Attempted to have a bath. I am 6’2″. The bathtub most certainly is not. I looked like a praying mantis trying to take a nap in an iPod dock.
I’d buy a lot more exercise pants if they were called eating pants.
Au: gold
Fe: iron
Si: silicon
Ur: my fire
My: one desire
Blv: when i say
I: want it that way
You could go camping or you could stay at home, not shower, leave dirt on the floor and let some squirrels in.
Pinterest recipe so long that it’s now a limited series on Netflix.
My wife still brings up that one time in 2013 I was indecisive about which shirt to wear, after her water broke
Life is what happens when you’re busy choosing a filter for what already happened in life.
[cash4gold]
Man in a coat: [holding gold bar] “How much is this worth?”“It’s 25 carats…”
[8 rabbits rustle excitedly beneath trench-coat]
mobster: are you wearing a wire?
me: *speaking directly into the potted plant I’m carrying* no, of course not
My favorite part of The Lion King is the part where Nicki Minaj held up baby Simba.
trump is putting everyone who works at goldman sachs in the government so that there’s no one left to run GS and they go out of business
My boss threw a Snickers at me and I caught it one handed so I think I’d be a good athlete if sports were played with candy bars
me: just tell me I don’t die in an Arby’s bathroom stall
Death: [sadly looking up from his book] look, what matters is how you lived
Interviewer: Any questions?
Me: Do you think his parents looked at him as a baby and said “You look like an Engelbert Humperdinck”?
Gordon Ramsey: tell me what you’ve made here
Me: *placing my hand on his* an everlasting friendship
*watching husband sleep*
Me: “I just love him so much, he’s my everyth-”
*husband snores*
Me: “I can’t live like this.”
God’s son died single, but he’ll help you find your match on Christian Mingle.
My wife calls me a busy beaver ‘cause every time I sit on the toilet I build a damn.
*In fancy restaurant*
Waiter: can I recommend something off the specials board?
Me: I’d prefer a plate, tbh
“I’m a very private person” – people who are on back to back reality shows
BANK EMPLOYEE: what if we stayed open later than 5:30?
CEO: that’s the dumbest shit i’ve ever heard
OTHER BANK EMPLOYEE: how bout a sign outside that displays the temperature 24/7
CEO: first of all, promoted
Hello!
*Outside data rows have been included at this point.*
/-- spec/70_reset_and_hazards.md R250, spec/10_state.md R36: reset in any status loads the image verbatim
at index 0 and gives every register the spec states its reset value. That the run has not begun is the model's
bit `started` (log entry 11), and that the parameters are kept is the model's choice (log entry 15). -/
def Obligations.ResetLoadsImage : Prop :=
  ∀ (s : State) (p : List Int), p.length ≤ s.params.memMax →
    (∀ v ∈ p, inRange s.params.width v = true) →
    ∃ t, hostMove (.reset p) s = .next t ∧ t.len = p.length ∧ t.pc = 0 ∧ t.rb = 0 ∧
      t.status = .running ∧ t.started = false ∧ t.params = s.params ∧
      (∀ i, t.mem.get i = p.getD i 0)

/-- spec/70_reset_and_hazards.md R250: reset discards the whole previous state of the engine. -/
def Obligations.ResetForgets : Prop :=
  ∀ (s s' : State) (p : List Int), s.params = s'.params → s.inbox = s'.inbox →
    hostMove (.reset p) s = hostMove (.reset p) s'

/-- spec/10_state.md R36: the values the spec states for reset, with the empty image (the model's log
entry 8), the parameters' stated defaults (spec/00_scope.md R6, R8), and the first step, which halts
(spec/46_halt.md R207). -/
def Obligations.ResetStateValues : Prop :=
  State.reset.pc = 0 ∧ State.reset.rb = 0 ∧ State.reset.status = .running ∧ State.reset.len = 0 ∧
  State.reset.mem = [] ∧ State.reset.params.width = 64 ∧ State.reset.params.reserved = .fault ∧
  step State.reset = .next { State.reset with status := .halted, started := true }

/-! ### Invariants -/

/-- The invariant of Safety.lean (spec/00_scope.md R6, R7; spec/10_state.md R21, R24, R31, R32;
spec/20_memory.md R50) holds at reset. -/
def Obligations.ResetMeetsInvariant : Prop := State.reset.Inv

/-- Every transition keeps the invariant, from every state that meets it and whatever the host does. -/
def Obligations.StepKeepsInvariant : Prop :=
  ∀ s t : State, s.Inv → step s = .next t → t.Inv

/-- spec/00_scope.md R6, R7, R8: no transition changes the parameters (the model's log entry 2). -/
def Obligations.ParametersNeverChange : Prop :=
  ∀ (s t : State) (n : Nat), repeatStep step n s = .next t → t.params = s.params

/-! ### The adapters -/

/-- spec/42_input_output.md R169: up to the point where the queue runs out, the callback convention with a
handler that pops a queue and appends outputs gives the states and outputs of the scripted convention. -/
def Obligations.ScriptedEqualsQueueHandler : Prop :=
  ∀ (n : Nat) (r e : Scripted), runScripted n r = .next e →
    (∀ k, k < n → ∀ e', runScripted k r = .next e' →
      ¬ (e'.engine.status = .suspendedForInput ∧ e'.queue = [])) →
    runWithHandler queueHandler n ⟨r.engine, (r.queue, r.outputs)⟩
      = .next ⟨e.engine, (e.queue, e.outputs)⟩

/-- spec/42_input_output.md R163: inputs are consumed left to right, and outputs are only appended. -/
def Obligations.ScriptedQueuesAreOrdered : Prop :=
  ∀ (n : Nat) (r e : Scripted), runScripted n r = .next e →
    ∃ used emitted, r.queue = used ++ e.queue ∧ e.outputs = r.outputs ++ emitted

/-- spec/42_input_output.md R163, R164; spec/40_decode_resolve_loop.md R126: with inputs that fit a cell
the scripted convention is never refused and never stuck: from every state that meets the invariant it
answers a next state after any number of turns, which meets the invariant again. -/
def Obligations.ScriptedRunsAlwaysGoOn : Prop :=
  ∀ (n : Nat) (r : Scripted), r.engine.Inv →
    (∀ x ∈ r.queue, inRange r.engine.params.width x = true) →
    ∃ e, runScripted n r = .next e ∧ e.engine.Inv

/-- spec/42_input_output.md R168: `next_output` answers Some(v) with the engine left suspended at the output
v, None with the engine Halted, and fails with the fault record of the engine, Faulted; an output left from the
previous call is acknowledged first; a supply that is a queue is taken from its head, and what was not taken is
handed back. Fuel is the model's (log entry 13). -/
def Obligations.NextOutputOutcomes : Prop :=
  (∀ (σ : Type) (take : σ → Option (Int × σ)) (n : Nat) (r e : Supplied σ) (o : NextOutput),
    nextOutput take n r = .next (o, e) →
    (∀ v, o = .some v → e.engine.status = .suspendedForOutput ∧ e.engine.event = some (.write v)) ∧
    (o = .none → e.engine.status = .halted) ∧
    (∀ c p a, o = .failed c p a → e.engine.status = .faulted ∧ e.engine.fcause = c ∧
      e.engine.fpc = p ∧ e.engine.faddr = a) ∧
    (o = .unfinished → e.engine.status = .running ∨ e.engine.status = .suspendedForInput)) ∧
  (∀ (σ : Type) (take : σ → Option (Int × σ)) (n : Nat) (r : Supplied σ),
    r.engine.status = .suspendedForOutput →
    nextOutput take n r = nextOutput take n { r with engine := outputTaken r.engine }) ∧
  (∀ (n : Nat) (r e : Supplied (List Int)) (o : NextOutput),
    nextOutput takeQueue n r = .next (o, e) → ∃ used, r.supply = used ++ e.supply)

/-- spec/60_exceptions.md R232, spec/20_memory.md R74: engines share nothing: a step of one leaves the
others as they are, and the order of two engines' steps does not matter. -/
def Obligations.EnginesAreIndependent : Prop :=
  ∀ (i j : Nat) (es a b : List State), i ≠ j → stepAt i es = .next a → stepAt j a = .next b →
    (∀ k, k ≠ i → a[k]? = es[k]?) ∧ ∃ c, stepAt j es = .next c ∧ stepAt i c = .next b

/-- spec/60_exceptions.md R233: the feedback ring. It starts with `first` true for every engine and at engine
0. A pass is `next_output` of the engine whose turn it is, offered its phase setting and then the signal the
first time and the signal alone after; its `first` is cleared, no other engine is touched, an output becomes
the signal that the next engine round the ring is offered, and at no further output the ring returns the signal
it had. Fuel, and that the supply is a finite queue, are the model's (log entry 13). -/
def Obligations.RingPassThreadsTheSignal : Prop :=
  (∀ (es : List (State × Int)) (v : Int),
    (startRing es v).signal = v ∧ (startRing es v).next = 0 ∧
    ∀ k : Nat, (startRing es v).members[k]? = es[k]?.map (fun e : State × Int => (⟨e.1, e.2, true⟩ : Member))) ∧
  (∀ (fuel : Nat) (r : Ring) (m : Member) (o : NextOutput) (e : Supplied (List Int)),
    r.members[r.next]? = some m →
    nextOutput takeQueue fuel ⟨m.engine, if m.first then [m.phase, r.signal] else [r.signal]⟩
      = .next (o, e) →
    ∃ ms : List Member,
      ms[r.next]? = some ⟨e.engine, m.phase, false⟩ ∧ (∀ k : Nat, k ≠ r.next → ms[k]? = r.members[k]?) ∧
      (∀ v, o = .some v → e.engine.event = some (.write v) ∧
        ringPass fuel r = .next (.goes ⟨ms, v, (r.next + 1) % r.members.length⟩)) ∧
      (o = .none → e.engine.status = .halted ∧
        ringPass fuel r = .next (.result r.signal ⟨ms, r.signal, r.next⟩)) ∧
      (∀ c p a, o = .failed c p a → e.engine.status = .faulted ∧
        ringPass fuel r = .next (.failed ⟨ms, r.signal, r.next⟩)))
end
Is it me you’re looking for?
Hello! Is it me you’re looking for?
Hello! Is it me you’re looking for?(Lionel Richie, speed dating)
“Alexa, make a clapping noise so the lights turn on”
My son can now reach the light switches so don’t come over my house unless you’re really into raves or want to have a seizure.
Netflix: Are you still watching?
Blockbuster: 😭 yes
[ walking down the soap and detergent isle at the store ]
14: it smells like chores in here
“people online aren’t your real friends” tom hanks was best friends with a volleyball.
Life is too short. Reach out to one of your enemies and tell them that you still hate them.